3C 99 is a Seyfert type 2 galaxy located in the constellation of Taurus. Its redshift is (z) 0.426 and it was first discovered as an astronomical radio source in 1959 by astronomers. This object has also been designated as PKS 0358+00 in the Parkes Survey and categorized as a high-excitation radio galaxy (HEG) or an N galaxy in literature.

== Description ==
3C 99 is classified as a strong doubled-lobed source and low frequency variable object. It has a radio spectrum that appears as steep. When observed with MERLIN at 408 MHz, it was shown to have two components that are connected via a radio emission bridge. It's active galactic nucleus (AGN) is as radio-loud.

Imaging with Very Long Baseline Interferometry (VLBI), has found both central and eastern components with a total angular resolution of around 11 × 3 milliarcseconds^{2}. There are also emission blob features present inside the central component, with two of them being misaligned with the source's axis. A bright radio component is found, suggesting the central component has a nucleus. The jet region is polarized to a slight degree.

Further studies have confirmed 3C 99 is a compact steep spectrum (CSS) source. When observed on arcsecond scales, the source is found to contain a triple radio structure with further components of asymmetrical positions and of different surface brightness.
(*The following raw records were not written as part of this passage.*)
-- ==== Sys2Proof/Machine/StateCore.lean ====
section
/-! DEFINITION. The part of a furrow's state that every command shares: memories as sparse lists, contexts, ring groups,
requests, engine places and MSI-X vectors (chapters 01, 02 and 03). -/

namespace Sys2Proof.Machine

/-- A byte-addressed memory: the bytes that are not zero, at strictly rising addresses. An unlisted byte reads as zero
(DESIGN CHOICE, log 2). -/
abbrev Mem := List Host.Cell

/-- Where moved bytes lie or go for a context of the executing furrow (R311, R312): tier 0 T0, 1 T1, 2 HBM, 3 HBM of another
member, 4 Granary, 5 host; the core for T0; the byte offset or address; the other member's fabric identifier and its context's span identifier for tier 3. -/
structure Spot where
  tier : Nat
  core : Nat
  off  : Nat
  peer : FabricId
  span : W32
  deriving DecidableEq, Repr

/-- FUR_STATE.STATE (Table 01-4). -/
inductive FurState
  | reset
  | boot
  | ready
  | degraded
  | lost
  | zeroising
  deriving DecidableEq, Repr

/-- CTX_STATE.STATE (Table 03-1). -/
inductive CtxState
  | free
  | ready
  | member
  | faulted
  | destroying
  deriving DecidableEq, Repr

/-- RING_CTRL.STATE (Table 02-12). -/
inductive RingState
  | disabled
  | active
  | error
  | draining
  deriving DecidableEq, Repr

/-- CTX_SPAN.ROLE (Table 03-6). -/
inductive SpanRole
  | none
  | root
  | member
  deriving DecidableEq, Repr

/-- A completion record before its PHASE bit is set (Table 02-18). -/
structure Record where
  tag      : Tag
  status   : Byte
  late     : Bool
  nested   : Bool
  widened  : Bool
  throttled : Bool
  partial_ : Bool
  count    : W16
  engineNs : W64
  result   : W64
  detail   : W64
  deriving DecidableEq, Repr

/-- The ring register group of one context (Tables 02-6 to 02-13), with the holding queue of R58 and the kept cancels of
R51. -/
structure Rings where
  sqBase     : BitVec 52
  sqLog      : BitVec 5
  shadowAddr : BitVec 61
  shadowEn   : Bool
  cqBase     : BitVec 52
  irqGap     : BitVec 10
  irqBatch   : BitVec 8
  irqEn      : Bool
  cqLog      : BitVec 5
  sqHead     : W32
  cqTail     : W32
  sqTail     : W32
  cqHead     : W32
  badDoorbell : Bool
  state      : RingState
  /-- Records waiting for room in the completion ring, oldest first (R58). -/
  holding    : List Record
  /-- Cancels kept until every descriptor before their tail count has been fetched (R51): tag and count. -/
  kept       : List (Tag × W32)
  /-- A linked run whose last descriptor is not yet fetched: its tag (R53). -/
  openRun    : Option Tag
  deriving DecidableEq, Repr

/-- One context-table entry (R69, Tables 03-1 to 03-8) with its ring group and the scheduler's figures for it (R78–R81). -/
structure Context where
  state      : CtxState
  shares     : W16
  /-- Shares recorded by CTX_SET_SHARES for the next quantum boundary (R79). -/
  nextShares : Option W16
  pasid      : BitVec 20
  hbmBase    : W32
  hbmSize    : W32
  grnBase    : W32
  grnSize    : W32
  spanId     : W32
  role       : SpanRole
  faultAddr  : BitVec 52
  faultReason : Byte
  /-- A teardown that waits for room for the records of step 3: its cause and address (R91, R58). -/
  fault      : Option (FaultCause × W64)
  /-- CTX_NS_* as of the latest update, by engine class (R81). -/
  ns         : Vector W64 7
  /-- Engine time charged since the latest update (R81). -/
  nsDue      : Vector W64 7
  /-- Virtual time in units of 2⁻³² (R78). -/
  vt         : Nat
  /-- Served by some core in the previous quantum, and in the present one (R78). -/
  servedBefore : Bool
  servedNow  : Bool
  /-- It had ready work at the latest quantum boundary (R78, R79). -/
  hadWork    : Bool
  /-- Engine time charged in each of the last ten quanta, newest first, and in the present one (R87). -/
  lastQuanta : List Nat
  thisQuantum : Nat
  /-- Pairings of CTX_PAIR_FALLBACK: primary and fallback plan handles (R75). -/
  pairs      : List (W32 × W32)
  rings      : Rings
  deriving DecidableEq, Repr

/-- How a request ends or a descriptor finishes: the fields of its final record (Table 02-18). -/
structure Ending where
  status : Byte
  count  : W16
  result : W64
  detail : W64
  deriving DecidableEq, Repr

/-- Where a request stands (R53, R55, R59, R84, R88). -/
inductive Phase
  /-- Fetched, but a descriptor of its linked run is not yet fetched. -/
  | partRun
  /-- Admitted and not started. -/
  | queued
  /-- The descriptor at the index has been started on an engine. -/
  | running
  /-- The engine has finished the descriptor at the index with the ending. -/
  | engineDone (e : Ending)
  /-- A cancel is registered and the engines are aborting (R88). -/
  | aborting
  /-- The end is registered; the final record is not yet posted (R59, R90). -/
  | ended (e : Ending)
  deriving DecidableEq, Repr

/-- One engine instance at work for a request, with the request's weight in it (R81). -/
structure EngUse where
  cls    : EngClass
  place  : Nat
  weight : Nat
  deriving DecidableEq, Repr

/-- A ring group after reset (Tables 02-7 to 02-13). -/
def Rings.initial : Rings :=
  { sqBase := 0, sqLog := 4, shadowAddr := 0, shadowEn := false, cqBase := 0, irqGap := 0, irqBatch := 1,
    irqEn := false, cqLog := 4, sqHead := 0, cqTail := 0, sqTail := 0, cqHead := 0, badDoorbell := false,
    state := .disabled, holding := [], kept := [],
    openRun := none }

/-- A handle that is FREE (Table 03-1): no regions, units or shares. -/
def Context.initial : Context :=
  { state := .free, shares := 0, nextShares := none, pasid := 0, hbmBase := 0, hbmSize := 0, grnBase := 0,
    grnSize := 0, spanId := 0, role := .none, faultAddr := 0, faultReason := 0, fault := none,
    ns := Vector.replicate 7 0, nsDue := Vector.replicate 7 0, vt := 0, servedBefore := false, servedNow := false, hadWork := false,
    lastQuanta := [], thisQuantum := 0, pairs := [], rings := .initial }

/-- Handle 0 (R70, Tables 03-3 and 03-4): READY with 1,024 shares; its regions are the remainder. -/
def Context.management : Context := { Context.initial with state := .ready, shares := 0x400 }

end Sys2Proof.Machine
end

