/-- The requests of a list less one. -/
def dropFirst (qs : List Request) (h : Handle) (tag : Tag) : List Request :=
  match qs with
  | [] => []
  | q :: rest => if q.isOf h tag then rest else q :: dropFirst rest h tag

/-- The furrow with a request no longer outstanding. -/
def Furrow.dropReq (c : Furrow) (h : Handle) (tag : Tag) : Furrow := { c with reqs := dropFirst c.reqs h tag }

/-- The descriptor a request is at. -/
def Request.desc (q : Request) : List Byte := q.descs.getD q.idx []

/-- The descriptor that follows the present one in its run. -/
def Request.following (q : Request) : Option (List Byte) := q.descs[q.idx + 1]?

/-- The first descriptor of a request. -/
def Request.head (q : Request) : List Byte := q.descs.getD 0 []

/-- The opcode of a descriptor (Table 02-15). -/
def opcodeOf (d : List Byte) : Byte := d.getD 0 0

/-- A bit of the FLAGS byte of a descriptor (Table 02-16). -/
def flagOf (d : List Byte) (i : Nat) : Bool := (d.getD 1 0).getLsbD i

/-- LINK of a descriptor. -/
def linkOf (d : List Byte) : Bool := flagOf d 2

/-- QUIET of a descriptor. -/
def quietOf (d : List Byte) : Bool := flagOf d 1

/-- FENCE of a descriptor. -/
def fenceOf (d : List Byte) : Bool := flagOf d 0

/-- TTFR_BUDGET of a request in ns; 0 means none (Table 02-15, R53). -/
def Request.ttfrNs (q : Request) : Nat := fieldAt q.head 8 4 * 1000

/-- STEP_BUDGET of a request in ns; 0 means none. -/
def Request.stepNs (q : Request) : Nat := fieldAt q.head 12 4 * 1000

/-- A request is outstanding on its context until its record is posted (R55). -/
def Furrow.outstanding (c : Furrow) (h : Handle) : List Request := c.reqs.filter fun q => q.h = h ∧ !q.isBox

/-- Where a host-memory request for a context goes: with PASID enabled it carries the context's PASID and names an address of that
address space; without, it carries none (R33; log 76). -/
def Furrow.hostAt (c : Furrow) (h : Handle) (a : Nat) : Nat := if c.pasidEn then a + 2 ^ 64 * (1 + c.ctx[h].pasid.toNat) else a

/-- A request's end is registered (R90). -/
def Request.isEnded (q : Request) : Bool := match q.phase with | .ended _ => true | _ => false

/-- A request has started (R84). -/
def Request.isStarted (q : Request) : Bool :=
  match q.phase with
  | .partRun => false
  | .queued => decide (0 < q.idx)
  | _ => true

/-- The furrow accepts work: it is not RESET, in BOOT or LOST (Table 01-4). -/
def Furrow.serves (c : Furrow) : Bool := c.life = .ready || c.life = .degraded

/-- The furrow's fabric identifier, PYR_CFG [47:32] (R367). -/
def Furrow.fabricId (c : Furrow) (f : FurrowIx) : FabricId := BitVec.ofNat 16 (c.pyr.module_.toNat * 8 + f.val)

/-- The FUR_NS figure of now less an earlier one, in ns. -/
def elapsed (now earlier : W64) : Nat := (now - earlier).toNat

/-- A count limited to the top of its field. -/
def sat {w : Nat} (x : BitVec w) (n : Nat) : BitVec w := BitVec.ofNat w (min (x.toNat + n) (2 ^ w - 1))

end Sys2Proof.Machine
end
There is a one-sided radio jet described as straight and collimated, connecting both the core region and hotspot feature on the northeast side. The jet also has a bent appearance and it increases slightly before reaching the hotspot region. The estimated dynamical age of the source is around 4 × 10^{5} years. In the galaxy's optical spectrum, there are narrow permitted lines. An extended emission-line region (EELR) was discovered in 3C 99.